Top of Given records

-- ==== Sys2Proof/Machine/Ops.lean ====
section
/-! DEFINITION. The shared operations of the module: partitions and their hearths, time, roles, event records, the
audit log, host memory, and the framework in which every command runs (R302 to R310, R444). -/

namespace Sys2Proof.Machine

/-! ## Partitions (R22, R23) -/

/-- A partition's record changed by a function. -/
def State.modPart (s : State) (p : Nat) (f : Part → Part) : State :=
  { s with parts := Tab.put Part.init s.parts [p] (f (Tab.get Part.init s.parts [p])) }

/-- A partition's record. -/
def State.part (s : State) (p : Nat) : Part := Tab.get Part.init s.parts [p]

/-- The partition exists (R145). -/
def State.pExists (s : State) (p : Nat) : Bool := decide (p < 32) && s.flag .partRunExists p 0

/-- The partitions that exist, rising. -/
def State.partitions (s : State) : List Nat := (List.range 32).filter s.pExists

/-- The region mask of a partition. -/
def State.rgnMask (s : State) (p : Nat) : Nat := s.reg64 .partRgnLo .partRgnHi p 0

/-- The regions of a partition, rising. -/
def State.regions (s : State) (p : Nat) : List Nat := setBitsOf 64 (s.rgnMask p)

/-- The home region (R23). -/
def State.home (s : State) (p : Nat) : Nat := (s.regions p).headD 0

/-- The home anvil. -/
def State.homeAnvil (s : State) (p : Nat) : Nat := s.home p / 8

/-- The partition that holds a region. -/
def State.regionPart (s : State) (r : Nat) : Option Nat :=
  (List.range 32).find? (fun p => s.pExists p && bit (s.rgnMask p) r)

/-- The region of hearth `h` of anvil `a` (R21). -/
def regionOf (a h : Nat) : Nat := 8 * a + h / 16

/-- The partition that holds a hearth. -/
def State.hearthPart (s : State) (a h : Nat) : Option Nat := s.regionPart (regionOf a h)

/-- The hearth belongs to the partition. -/
def State.inPart (s : State) (p a h : Nat) : Bool := bit (s.rgnMask p) (regionOf a h)

/-- The hearths of a region, as (anvil, hearth). -/
def hearthsOf (r : Nat) : List (Nat × Nat) := (List.range 16).map (fun c => (r / 8, 16 * (r % 8) + c))

/-- The hearths of a partition, by region and column. -/
def State.hearths (s : State) (p : Nat) : List (Nat × Nat) := (s.regions p).flatMap hearthsOf

/-- The anvils that hold a region of the partition, rising. -/
def State.anvilsOf (s : State) (p : Nat) : List Nat :=
  (List.range 8).filter (fun a => (s.regions p).any (fun r => r / 8 = a))

/-- The instance number of a hearth's register block. -/
def hInst (a h : Nat) : Nat := a * 128 + h

/-- Quench latency of a set of anvils, in steps (R154). -/
def qLatOf (lBase : Nat) (as : List Nat) : Nat :=
  Config.qTree + lBase * (as.foldl (fun m a => as.foldl (fun m b => max m (relayHops a b)) m) 0)

/-- Modes of a partition (chapter 05). -/
def Mode.loading : Nat := 0
def Mode.ready : Nat := 1
def Mode.freeRun : Nat := 2
def Mode.lockstep : Nat := 3
def Mode.inspect : Nat := 4

/-- The mode of a partition. -/
def State.mode (s : State) (p : Nat) : Nat := s.reg .partRunMode p 0

/-- The partition is in FREE-RUN or LOCKSTEP. -/
def State.running (s : State) (p : Nat) : Bool :=
  s.pExists p && (decide (s.mode p = Mode.freeRun) || decide (s.mode p = Mode.lockstep))

/-- The partition executes steps: it runs, or a PART_STOP from INSPECT finishes its cycle (R149). -/
def State.executing (s : State) (p : Nat) : Bool :=
  s.running p || (s.pExists p && decide (s.mode p = Mode.inspect) && (s.part p).finishing)

/-- The mode the partition's steps execute as: its own, or the one it left (R149). -/
def State.effMode (s : State) (p : Nat) : Nat := if s.mode p = Mode.inspect then (s.part p).leftMode else s.mode p

/-- The partition is frozen. -/
def State.frozen (s : State) (p : Nat) : Bool := s.flag .partRunQuenched p 0

/-- S of a partition. -/
def State.sSteps (s : State) (p : Nat) : Nat := s.reg .partCtlSSteps p 0

/-- The step the partition executes next; S once step S − 1 has executed and the boundary is still to come (R86). -/
def State.pos (s : State) (p : Nat) : Nat :=
  if s.flag .partSchedEnd p 0 then s.sSteps p else s.reg .partSchedStep p 0

/-- The cycle in progress (R87). -/
def State.cycle (s : State) (p : Nat) : Nat := s.reg64 .partSchedCycleLo .partSchedCycleHi p 0

/-! ## Time (R358, R361) -/

/-- The counter of an anvil, in units of 2^-32 ns. -/
def State.ctr (s : State) (a : Nat) : Nat := Tab.get 0 s.time.ctr [a]

/-- The counter of an anvil in ns. -/
def State.ctrNs (s : State) (a : Nat) : Nat := s.ctr a / 2 ^ 32

/-- The time base in ns: the counter of anvil 0 (all hold the same value, R358). -/
def State.clock (s : State) : Nat := s.ctrNs 0

/-- Time as the model itself measures durations, in ns: what the counters have counted, without their steps (R360). -/
def State.now (s : State) : Nat := s.time.run / 2 ^ 32

/-- The rate of a reference counter. -/
def State.rate (s : State) (k : Nat) : Nat := Tab.get Config.incrNominal s.time.rate [k]

/-- The value of a reference counter in units of 2^-32 ns (R361). -/
def State.refVal (s : State) (k : Nat) : Int :=
  Tab.get (0 : Int) s.time.anchor [k] + (s.rate k : Int) * ((s.time.ticks : Int) - ((Tab.get 0 s.time.anchorCnt [k] : Nat) : Int))

/-- The value of a reference counter in whole ns, as a 64-bit word. -/
def State.refNs (s : State) (k : Nat) : Nat := unsigned 64 (s.refVal k / 2 ^ 32)

/-- The anvil on which the steward runs. -/
def State.steward (s : State) : Nat := s.reg .svcStewardAnvil 0 0

/-! ## Power domains (R28) -/

/-- The power domain of a region is on. -/
def State.regionOn (s : State) (r : Nat) : Bool :=
  bit (s.reg .modRgnOnLo 0 0 + 2 ^ 32 * s.reg .modRgnOnHi 0 0) r

/-- The power domain of a region switched. -/
def State.setRegionOn (s : State) (r : Nat) (b : Bool) : State :=
  if r < 32 then s.setReg .modRgnOnLo 0 0 (setBit (s.reg .modRgnOnLo 0 0) r b)
  else s.setReg .modRgnOnHi 0 0 (setBit (s.reg .modRgnOnHi 0 0) (r - 32) b)

/-- The power domain of an anvil is on. -/
def State.anvilOn (s : State) (a : Nat) : Bool := Tab.get false s.sys.anvilOn [a]

/-- Module states of R406, as MOD.STATE.MODE codes. -/
def Mod.boot : Nat := 1
def Mod.standby : Nat := 2
def Mod.waking : Nat := 3
def Mod.service : Nat := 4
def Mod.maintenance : Nat := 5
def Mod.sleeping : Nat := 6

/-- The module state. -/
def State.modMode (s : State) : Nat := s.reg .modStateMode 0 0

/-- "The module is in STANDBY": states 0x1, 0x2, 0x3 and 0x6 (R406). -/
def State.modStandby (s : State) : Bool :=
  decide (s.modMode = Mod.boot) || decide (s.modMode = Mod.standby) || decide (s.modMode = Mod.waking) ||
    decide (s.modMode = Mod.sleeping)

/-! ## Roles (R302) -/

/-- Role numbers of R326. -/
def Role.factory : Nat := 0
def Role.owner : Nat := 1
def Role.tenant : Nat := 2
def Role.local_ : Nat := 3
def Role.module : Nat := 4

/-- The role of an origin. -/
def State.role (s : State) : Origin → Nat
  | .host n => if s.flag .hostRoleGrant n 0 then Role.owner else Role.tenant
  | .mgmt _ => Role.owner
  | .uart => Role.local_
  | .cp _ => Role.module

/-- The PORT byte of R326. -/
def portByteOf : Origin → Nat
  | .host n => n
  | .mgmt _ => 0x10
  | .uart => 0x20
  | .cp _ => 0x30

/-- The HOST_ID of R326. -/
def State.hostIdOf (s : State) : Origin → Bytes
  | .host n => toLE 4 (s.reg .hostId n 0) ++ toLE 4 (s.reg .hostId n 1) ++ toLE 4 (s.reg .hostId n 2) ++
      toLE 4 (s.reg .hostId n 3)
  | .mgmt k =>
    match Tab.get none s.host.sessions [k] with
    | some x => slice x.fingerprint 0 16
    | none => zeros 16
  | _ => zeros 16

/-- The origin is the module's owner. A CP is none of the sources of R302: it has the rights that single rules give it. -/
def State.isOwner (s : State) (o : Origin) : Bool := decide (s.role o = Role.owner)

/-- The origin is the owner or local service. -/
def State.isOwnerOrLocal (s : State) (o : Origin) : Bool := s.isOwner o || decide (s.role o = Role.local_)

/-- The origin is the partition's tenant port (R146). -/
def State.isTenantOf (s : State) (o : Origin) (p : Nat) : Bool :=
  match o with
  | .host n => decide (s.reg .partOwnHost p 0 = n)
  | _ => false

/-- The origin is the owner or the partition's tenant port (R146). -/
def State.mayPart (s : State) (o : Origin) (p : Nat) : Bool := s.isOwner o || s.isTenantOf o p

/-- Host port `n` is formed by the bifurcation in effect (R296). -/
def State.portPresent (s : State) (n : Nat) : Bool :=
  let c := s.reg .hostBifurcCurrent 0 0
  if c = 0 then decide (n = 0) else if c = 1 then decide (n < 2) else if c = 2 then decide (n < 4) else false

/-! ## Host memory -/

/-- Bytes the module writes to host memory at a port's bus address. -/
def State.hostWrite (s : State) (port addr : Nat) (bs : Bytes) : State :=
  { s with host := { s.host with mem := Tab.putRun none [port] addr (bs.map some) s.host.mem } }

/-- Bytes the module reads from host memory: what it wrote itself, otherwise the host's, a free value. -/
def State.hostRead (s : State) (port addr : Nat) (n : Nat) : Bytes :=
  (List.range n).map (fun k => (Tab.get none s.host.mem [port, addr + k]).getD (Config.hostByte port (addr + k) s.free))

/-- Reads of host memory through a port hold PCIe tags until their data has come: how many at once is a free value from 1 to 512.
HOST.DMA notes the most, and counts each time that all 512 are held and a DMA engine waits (R298, R323). No tag is held between
two commands. -/
def State.dmaUse (s : State) (port : Nat) : State :=
  if 4 ≤ port then s
  else
    let f := s.takeNat
    let n := 1 + f.1 % 512
    let s1 := f.2.setReg .hostDmaTagPeak port 0 (max n (s.reg .hostDmaTagPeak port 0))
    if n = 512 then s1.bump .hostDmaTagFullCount port 0 1 else s1

/-- Something leaves the module. -/
def State.emit (s : State) (o : Out) : State := { s with out := s.out ++ [o] }

/-! ## Latches of HI words (R443) -/

/-- The part of a latch's key that names its origin. -/
def originKey (o : Origin) : Key :=
  match o with
  | .host n => [0, n]
  | .mgmt k => [1, k]
  | .uart => [2, 0]
  | .cp c => [3, c]

/-- The key of a latch: an origin and a word. -/
def latchKey (o : Origin) (addr : Nat) : Key := originKey o ++ [addr]

/-- The latches of an origin that ends are gone. -/
def State.dropLatches (s : State) (o : Origin) : State :=
  { s with latches := s.latches.filter (fun e => decide (e.1.take 2 ≠ originKey o)) }

/-! ## Queues (R311 to R318) -/

/-- A queue's record. -/
def State.queue (s : State) (q : Nat) : Queue := Tab.get Queue.init s.host.queues [q]

/-- A queue's record changed. -/
def State.modQueue (s : State) (q : Nat) (f : Queue → Queue) : State :=
  { s with host := { s.host with queues := Tab.put Queue.init s.host.queues [q] (f (s.queue q)) } }

/-- A queue is enabled. -/
def State.qEnabled (s : State) (q : Nat) : Bool := s.flag .queueCtlEnable q 0

/-- The enabled queues, rising. -/
def State.enabledQueues (s : State) : List Nat :=
  s.regs.filterMap (fun e =>
    if e.1.getD 0 0 = Fld.queueCtlEnable.ctorIdx ∧ e.2 = some 1 then some (e.1.getD 1 0) else none)

/-- Scope of a queue: a partition, or 0xFF for the module. -/
def State.qScope (s : State) (q : Nat) : Nat := s.reg .queueCfgPart q 0

/-- A queue at module scope, or of a partition that exists (R311). -/
def State.qLive (s : State) (q : Nat) : Bool := decide (s.qScope q = 0xFF) || s.pExists (s.qScope q)

/-- The port that owns a queue (R311): none for a queue of a partition that does not exist. -/
def State.qPort (s : State) (q : Nat) : Option Nat :=
  if s.qScope q = 0xFF then some (s.reg .queueCfgPort q 0)
  else if s.pExists (s.qScope q) then some (s.reg .partOwnHost (s.qScope q) 0) else none

/-- Ring size in entries. -/
def State.qSize (s : State) (q : Nat) : Nat := 2 ^ s.reg .queueCfgSizeLog2 q 0

/-- Entries between C and P, modulo 2^32. -/
def State.qFill (s : State) (q : Nat) : Nat := (s.reg .queuePidx q 0 + 2 ^ 32 - s.reg .queueCidx q 0) % 2 ^ 32

/-- The ring is full (R313). -/
def State.qFull (s : State) (q : Nat) : Bool := decide (s.qFill q = s.qSize q)

/-- Types of R312. -/
def QT.command : Nat := 1
def QT.completion : Nat := 2
def QT.stimulus : Nat := 3
def QT.fail : Nat := 4
def QT.capture : Nat := 5
def QT.trace : Nat := 6
def QT.event : Nat := 7

/-- A queue that carries data into the module (R312). -/
def State.qIn (s : State) (q : Nat) : Bool :=
  decide (s.reg .queueCfgType q 0 = QT.command) || decide (s.reg .queueCfgType q 0 = QT.stimulus)

/-- The enabled queues of a scope and a type. -/
def State.queuesOf (s : State) (scope type : Nat) : List Nat :=
  s.enabledQueues.filter (fun q => decide (s.qScope q = scope) && decide (s.reg .queueCfgType q 0 = type))

/-- Bytes free in the vector FIFO a stimulus queue feeds (R169): the stimulus FIFO if STIM names the queue, else the
response FIFO. -/
def State.fifoFree (s : State) (p : Nat) : Nat :=
  let f := if s.reg .partCmpSrcStim p 0 = 1 then (s.part p).stim else (s.part p).resp
  2097152 - f.bytes.length

/-- The hardware flags of a queue's task (R318). -/
def State.hwFlags (s : State) (q : Nat) : Nat :=
  let t := s.reg .queueCfgType q 0
  let p := s.qScope q
  let work := if s.qIn q then decide (0 < s.qFill q) else decide (0 < (s.queue q).hold.length)
  let space :=
    if t = QT.command then !(s.qFull (s.reg .queuePair q 0))
    else if t = QT.stimulus then decide (4096 ≤ s.fifoFree p)
    else !(s.qFull q)
  let run := decide (p = 0xFF) || s.running p
  b2n (s.qEnabled q) + 2 * b2n work + 4 * b2n space + 8 * b2n (s.queue q).pred + 16 * b2n run

/-- All 32 flags of a queue's task. -/
def State.taskFlags (s : State) (q : Nat) : Nat := s.hwFlags q + 2 ^ 16 * s.reg .taskFlagsSoft q 0

/-- A queue's task is ready (R318). -/
def State.taskReady (s : State) (q : Nat) : Bool :=
  let m := s.reg .taskMask q 0
  let fm := Nat.land (s.taskFlags q) m
  s.qEnabled q && (if s.flag .taskCfgModeAll q 0 then decide (fm = m) else decide (fm ≠ 0))

/-- The ready lists brought up to date for one queue (R319): a task that becomes ready joins the tail of the list of
its priority; one that is no longer ready leaves. -/
def State.rescan (s : State) (q : Nat) : State :=
  let l := s.host.ready
  if s.taskReady q then
    if l.any (fun e => e.2 = q) then s
    else { s with host := { s.host with ready := l ++ [(s.reg .taskCfgPrio q 0, q)] } }
  else { s with host := { s.host with ready := l.filter (fun e => decide (e.2 ≠ q)) } }

/-- A queue is disabled and its setup invalidated (R300, R311): TYPE reads 0, not set up. -/
def State.queueDown (s : State) (q : Nat) : State :=
  (((s.setReg .queueCtlEnable q 0 0).setReg .queueCfgType q 0 0).modQueue q (fun x => { Queue.init with executing := x.executing })).rescan q

/-- A record handed to an out queue that never drops it: it waits until it is written to the ring. -/
def State.qAppend (s : State) (q : Nat) (r : Bytes) : State :=
  (s.modQueue q (fun x => { x with hold := x.hold ++ [r] })).rescan q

Bottom of Given records

Beginning at the line with "its origin. -/" and stopping after the line with "and a word. -/", please write out every line of the data above exactly and nothing else.

/-- The part of a latch's key that names its origin. -/
def originKey (o : Origin) : Key :=
  match o with
  | .host n => [0, n]
  | .mgmt k => [1, k]
  | .uart => [2, 0]
  | .cp c => [3, c]

/-- The key of a latch: an origin and a word. -/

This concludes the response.